Da Folha de PE – A Comissão de Constituição, Legislação e Justiça (CCLJ) e a Comissão de Finanças da Assembleia Legislativa de Pernambuco (Alepe) rejeitaram, nesta terça-feira (24), os vetos da governadora Raquel Lyra (PSD) ao Projeto de Lei 3397/2025, que trata da Lei Orçamentária Anual (LOA) de 2026. As decisões mantêm a limitação de 10% por órgão no remanejamento orçamentário — metade dos 20% do orçamento geral defendidos pelo Executivo estadual — e ampliam o cenário de indefinição sobre as regras que nortearão a execução financeira do estado em 2026.
Na CCLJ, o relator João Paulo (PT) havia apresentado parecer favorável à manutenção dos vetos, posição alinhada ao governo. O parecer foi derrubado por 5 votos a 4, com o voto de minerva do presidente da comissão, deputado Alberto Feitosa (PL). Na Comissão de Finanças, o parecer pela rejeição, apresentado pelo deputado Cayo Albino (PSB), foi aprovado por unanimidade. O impasse se arrasta desde o fim de 2025, quando a proposta orçamentária foi aprovada com alterações feitas pelo Legislativo, e desde então gerou embates políticos e jurídicos com desdobramentos no Tribunal de Justiça de Pernambuco (TJPE).
Raquel Lyra cobra desbloqueio e enumera impactos da LOA
Antes das votações, em agenda no Centro do Recife na segunda-feira (23) para a ordem de serviço de obras do Centro de Qualificação Profissional de Pernambuco, na Rua da Imperatriz, a governadora pressionou os deputados pela aprovação da matéria, enumerando os setores afetados pelo bloqueio: funcionamento de hospitais, ações nas áreas de educação e segurança pública, realização de concurso público e execução de contratos em andamento.
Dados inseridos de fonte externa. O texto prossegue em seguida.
theorem raise_kept {z0 d : Dev} (n : Nat) (hk0 : Kept z0 d) :
    Kept z0 (Dev.raise d n) := by
  unfold Dev.raise
  repeat' first
    | (intro zz; refine Kept.have (x := zz) ?_ (fun _ => ?_); unfold zz; rotate_left; clear_value zz; rotate_right)
    | with_reducible assumption
    | with_reducible apply evMark_kept
    | with_reducible apply evBump_kept
    | with_reducible apply setQueue_kept
    | with_reducible apply setCounts_kept
    | with_reducible apply q49Full_kept
    | with_reducible apply Kept.ite
    | split

theorem raiseIf_kept {z0 d : Dev} (b : Bool) (n : Nat) (hk0 : Kept z0 d) :
    Kept z0 (Dev.raiseIf d b n) := by
  unfold Dev.raiseIf
  repeat' first
    | with_reducible assumption
    | with_reducible apply raise_kept
    | split

theorem flagEv_kept {z0 d : Dev} (a b ev : Nat) (hk0 : Kept z0 d) :
    Kept z0 (Dev.flagEv d a b ev) := by
  unfold Dev.flagEv
  repeat' first
    | with_reducible assumption
    | with_reducible apply flag_kept
    | with_reducible apply raise_kept

theorem refuse_kept {z0 d : Dev} (q : Nat) (hk0 : Kept z0 d) :
    Kept z0 (Dev.refuse d q) := by
  unfold Dev.refuse
  repeat' first
    | with_reducible assumption
    | with_reducible apply flag_kept
    | with_reducible apply raise_kept

theorem push_kept {z0 d : Dev} (q : Nat) (bytes : List Byte) (ref : Option HostRef) (hk0 : Kept z0 d) :
    Kept z0 (Dev.push d q bytes ref) := by
  unfold Dev.push
  repeat' first
    | with_reducible assumption
    | with_reducible apply setQueue_kept
    | with_reducible apply refuse_kept
    | split

theorem pop_kept {z0 d : Dev} (q : Nat) (hk0 : Kept z0 d) :
    Kept z0 (Dev.pop d q) := by
  unfold Dev.pop
  repeat' first
    | (intro zz; refine Kept.have (x := zz) ?_ (fun _ => ?_); unfold zz; rotate_left; clear_value zz; rotate_right)
    | with_reducible assumption
    | with_reducible apply setQueue_kept
    | exact rfl
    | (intro h; exact h)
    | with_reducible apply Kept.with

theorem notify_kept {z0 d : Dev} (q : Nat) (bytes : List Byte) (ev : Nat) (hk0 : Kept z0 d) :
    Kept z0 (Dev.notify d q bytes ev) := by
  unfold Dev.notify
  repeat' first
    | (intro zz; refine Kept.have (x := zz) ?_ (fun _ => ?_); unfold zz; rotate_left; clear_value zz; rotate_right)
    | with_reducible assumption
    | with_reducible apply push_kept
    | with_reducible apply raise_kept
    | split

theorem pushFree_kept {z0 d : Dev} (q : Nat) (bytes : List Byte) (ref : Option HostRef) (hk0 : Kept z0 d) :
    Kept z0 (Dev.pushFree d q bytes ref) := by
  unfold Dev.pushFree
  repeat' first
    | with_reducible assumption
    | with_reducible apply push_kept
    | with_reducible apply refuse_kept
    | split

theorem happen_kept {z0 d : Dev} (e : Entry) (hk0 : Kept z0 d) :
    Kept z0 (Dev.happen d e) := by
  unfold Dev.happen
  repeat' first
    | with_reducible assumption
    | exact rfl
    | (intro h; exact h)
    | with_reducible apply Kept.with

theorem setXRun_kept {z0 d : Dev} (kind idx : Nat) (n : Option Nat) (hk0 : Kept z0 d) :
    Kept z0 (Dev.setXRun d kind idx n) := by
  unfold Dev.setXRun
  repeat' first
    | (intro zz; first
        | (refine Kept.have (x := zz) ?_ (fun _ => ?_); unfold zz; rotate_left; clear_value zz; rotate_right)
        | (refine Kept.have (x := zz.2) ?_ (fun _ => ?_); unfold zz; rotate_left; clear_value zz; rotate_right)
        | (refine Kept.have (x := zz.1) ?_ (fun _ => ?_); unfold zz; rotate_left; clear_value zz; rotate_right)
        | clear_value zz)
    | with_reducible assumption
    | with_reducible exact Kept.refl _
    | with_reducible apply Kept.ite
    | with_reducible exact fun _ => rfl
    | with_reducible exact fun _ h => h
    | with_reducible exact id
    | with_reducible rfl
    | exact rfl
    | (intro x h; simp [h, memWf_memWrite]; done)
    | (intro h; simp [h, memWf_memWrite]; done)
    | (intro h; exact h)
    | (intro x h; simpa using h; done)
    | (intro _ _; exact rfl)
    | (intro h; exact mem_upd (fun _ k => k) h)
    | (intro x h; exact mem_upd (fun _ k => k) h)
    | lift_lets
    | split
    | with_reducible apply Kept.with
    | dsimp (zeta := false) only

theorem xCompare_kept {z0 d : Dev} (kind idx : Nat) (differs : Bool) (reg bit ev : Nat) (hk0 : Kept z0 d) :
    Kept z0 (Dev.xCompare d kind idx differs reg bit ev) := by
  unfold Dev.xCompare
  repeat' first
    | with_reducible assumption
    | with_reducible exact Kept.refl _
    | with_reducible apply setXRun_kept
    | with_reducible apply flagEv_kept
    | with_reducible apply Kept.ite
    | with_reducible exact fun _ => rfl
    | with_reducible exact fun _ h => h
    | with_reducible exact id
    | with_reducible rfl
    | exact rfl
    | (intro x h; simp [h, memWf_memWrite]; done)
    | (intro h; simp [h, memWf_memWrite]; done)
    | (intro h; exact h)
    | (intro x h; simpa using h; done)
    | (intro _ _; exact rfl)
    | (intro h; exact mem_upd (fun _ k => k) h)
    | (intro x h; exact mem_upd (fun _ k => k) h)
    | split
    | dsimp (zeta := false) only

theorem closeGate_kept {z0 d : Dev}  (hk0 : Kept z0 d) :
    Kept z0 (Dev.closeGate d) := by
  unfold Dev.closeGate
  repeat' first
    | with_reducible assumption
    | with_reducible exact Kept.refl _
    | with_reducible apply wrF_kept
    | with_reducible apply Kept.ite
    | with_reducible exact fun _ => rfl
    | with_reducible exact fun _ h => h
    | with_reducible exact id
    | with_reducible rfl
    | exact rfl
    | (intro x h; simp [h, memWf_memWrite]; done)
    | (intro h; simp [h, memWf_memWrite]; done)
    | (intro h; exact h)
    | (intro x h; simpa using h; done)
    | (intro _ _; exact rfl)
    | (intro h; exact mem_upd (fun _ k => k) h)
    | (intro x h; exact mem_upd (fun _ k => k) h)
    | split
    | with_reducible apply Kept.with
    | dsimp (zeta := false) only

theorem passGate_kept {z0 d : Dev} (sess addr : Nat) (hk0 : Kept z0 d) : Kept z0 (Dev.passGate d sess addr).2 := by
  have h : Kept z0 (Dev.passGate.guard_ sess addr d) := happen_kept _ (flagEv_kept _ _ _ (wrF_kept _ _ _ hk0))
  unfold Dev.passGate
  split
  · split
    · exact closeGate_kept hk0
    · exact h
  · exact h

theorem wbWrite_kept {z0 d : Dev} (a : Nat) (mask value : Word) (sess : Nat) (hk0 : Kept z0 d) :
    Kept z0 (Dev.wbWrite d a mask value sess) := by
  unfold Dev.wbWrite
  repeat' first
    | with_reducible assumption
    | with_reducible exact Kept.refl _
    | with_reducible apply wrF_kept
    | with_reducible apply Kept.ite
    | with_reducible exact fun _ => rfl
    | with_reducible exact fun _ h => h
    | with_reducible exact id
    | with_reducible rfl
    | exact rfl
    | (intro x h; simp [h, memWf_memWrite]; done)
    | (intro h; simp [h, memWf_memWrite]; done)
    | (intro h; exact h)
    | (intro x h; simpa using h; done)
    | (intro _ _; exact rfl)
    | (intro h; exact mem_upd (fun _ k => k) h)
    | (intro x h; exact mem_upd (fun _ k => k) h)
    | split
    | with_reducible apply Kept.with
    | dsimp (zeta := false) only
Segundo Raquel Lyra, o impasse não envolve disputa política, mas o funcionamento operacional do governo.
O adiamento que precedeu as votações ocorreu na véspera, quando o deputado Antônio Coelho (União Brasil) — relator da matéria e presidente da Comissão de Finanças — retirou o projeto de pauta alegando identificação de possíveis duplicidades de artigos no texto, sem especificar os pontos.
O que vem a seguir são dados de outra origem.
-- ==== Sys2Proof/Laws/KeptUnits.lean ====
section
/-!
SUPPORT. What the operations of the phase bases, the channels, the contacts, the panel and the HART modems keep.
-/
namespace Sys2Proof.Machine

theorem setBase_kept {z0 d : Dev} (b : Nat) (x : Base) (hk0 : Kept z0 d) :
    Kept z0 (Dev.setBase d b x) := by
  unfold Dev.setBase
  repeat' first
    | with_reducible assumption
    | with_reducible exact Kept.refl _
    | with_reducible apply Kept.ite
    | with_reducible exact fun _ => rfl
    | with_reducible exact fun _ h => h
    | with_reducible exact id
    | with_reducible rfl
    | exact rfl
    | (intro x h; simp [h, memWf_memWrite]; done)
    | (intro h; simp [h, memWf_memWrite]; done)
    | (intro h; exact h)
    | (intro x h; simpa using h; done)
    | (intro _ _; exact rfl)
    | (intro h; exact mem_upd (fun _ k => k) h)
    | (intro x h; exact mem_upd (fun _ k => k) h)
    | split
    | with_reducible apply Kept.with
    | dsimp (zeta := false) only

theorem showBase_kept {z0 d : Dev} (b : Nat) (hk0 : Kept z0 d) :
    Kept z0 (Dev.showBase d b) := by
  unfold Dev.showBase
  repeat' first
    | (intro zz; first
        | (refine Kept.have (x := zz) ?_ (fun _ => ?_); unfold zz; rotate_left; clear_value zz; rotate_right)
        | (refine Kept.have (x := zz.2) ?_ (fun _ => ?_); unfold zz; rotate_left; clear_value zz; rotate_right)
        | (refine Kept.have (x := zz.1) ?_ (fun _ => ?_); unfold zz; rotate_left; clear_value zz; rotate_right)
        | clear_value zz)
    | with_reducible assumption
    | with_reducible exact Kept.refl _
    | with_reducible apply wrF_kept
    | with_reducible apply Kept.ite
    | with_reducible exact fun _ => rfl
    | with_reducible exact fun _ h => h
    | with_reducible exact id
    | with_reducible rfl
    | exact rfl
    | (intro x h; simp [h, memWf_memWrite]; done)
    | (intro h; simp [h, memWf_memWrite]; done)
    | (intro h; exact h)
    | (intro x h; simpa using h; done)
    | (intro _ _; exact rfl)
    | (intro h; exact mem_upd (fun _ k => k) h)
    | (intro x h; exact mem_upd (fun _ k => k) h)
    | lift_lets
    | split
    | dsimp (zeta := false) only

theorem setLi_kept {z0 d : Dev} (n : Nat) (f : LoopIn → LoopIn) (hk0 : Kept z0 d) :
    Kept z0 (Dev.setLi d n f) := by
  unfold Dev.setLi
  repeat' first
    | with_reducible assumption
    | with_reducible exact Kept.refl _
    | with_reducible apply Kept.ite
    | with_reducible exact fun _ => rfl
    | with_reducible exact fun _ h => h
    | with_reducible exact id
    | with_reducible rfl
    | exact rfl
    | (intro x h; simp [h, memWf_memWrite]; done)
    | (intro h; simp [h, memWf_memWrite]; done)
    | (intro h; exact h)
    | (intro x h; simpa using h; done)
    | (intro _ _; exact rfl)
    | (intro h; exact mem_upd (fun _ k => k) h)
    | (intro x h; exact mem_upd (fun _ k => k) h)
    | split
    | with_reducible apply Kept.with
    | dsimp (zeta := false) only

theorem setLo_kept {z0 d : Dev} (n : Nat) (f : LoopOut → LoopOut) (hk0 : Kept z0 d) :
    Kept z0 (Dev.setLo d n f) := by
  unfold Dev.setLo
  repeat' first
    | with_reducible assumption
    | with_reducible exact Kept.refl _
    | with_reducible apply Kept.ite
    | with_reducible exact fun _ => rfl
    | with_reducible exact fun _ h => h
    | with_reducible exact id
    | with_reducible rfl
    | exact rfl
    | (intro x h; simp [h, memWf_memWrite]; done)
    | (intro h; simp [h, memWf_memWrite]; done)
    | (intro h; exact h)
    | (intro x h; simpa using h; done)
    | (intro _ _; exact rfl)
    | (intro h; exact mem_upd (fun _ k => k) h)
    | (intro x h; exact mem_upd (fun _ k => k) h)
    | split
    | with_reducible apply Kept.with
    | dsimp (zeta := false) only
A decisão foi lida por deputados oposicionistas como manobra para evitar derrota do parecer favorável ao governo em um colegiado com maioria de oposição. A líder do governo na Alepe, deputada Socorro Pimentel (União Brasil), fixou o primeiro semestre de 2026 como prazo operacional para aprovação do maior volume possível de projetos do Executivo, antes que o calendário eleitoral reduza a capacidade de articulação parlamentar.
PL 3692 aprovado e empréstimo de R$ 1,7 bilhão
Em paralelo ao impasse sobre os vetos, a Comissão de Finanças aprovou o PL 3692/2026, de autoria do Executivo estadual, com parecer favorável do próprio deputado Antônio Coelho. O projeto autoriza que os recursos de um empréstimo de R$ 1,7 bilhão sejam destinados ao Fundo de Desenvolvimento Social (FDS). A aprovação ocorre em meio à aproximação entre o União Brasil e o governo estadual — o presidente estadual do partido e ex-prefeito de Petrolina, Miguel Coelho, irmão de Antônio Coelho, é cogitado para compor a chapa de Raquel Lyra como candidato ao Senado.
Reajuste de professores enviado à Alepe
No mesmo dia, o Executivo estadual encaminhou à Alepe proposta de lei complementar para reajuste salarial de professores, analistas e administrativos da educação pública estadual. O acordo com a categoria prevê aumento de 5,4%, em linha com o piso nacional do magistério definido pelo Ministério da Educação para 2026, beneficiando mais de 77 mil profissionais. Segundo a governadora, o reajuste acumulado desde janeiro de 2023 alcança cerca de 40% para os professores. A aprovação da proposta pela Alepe segue sujeita ao mesmo ambiente parlamentar que mantém a LOA em impasse.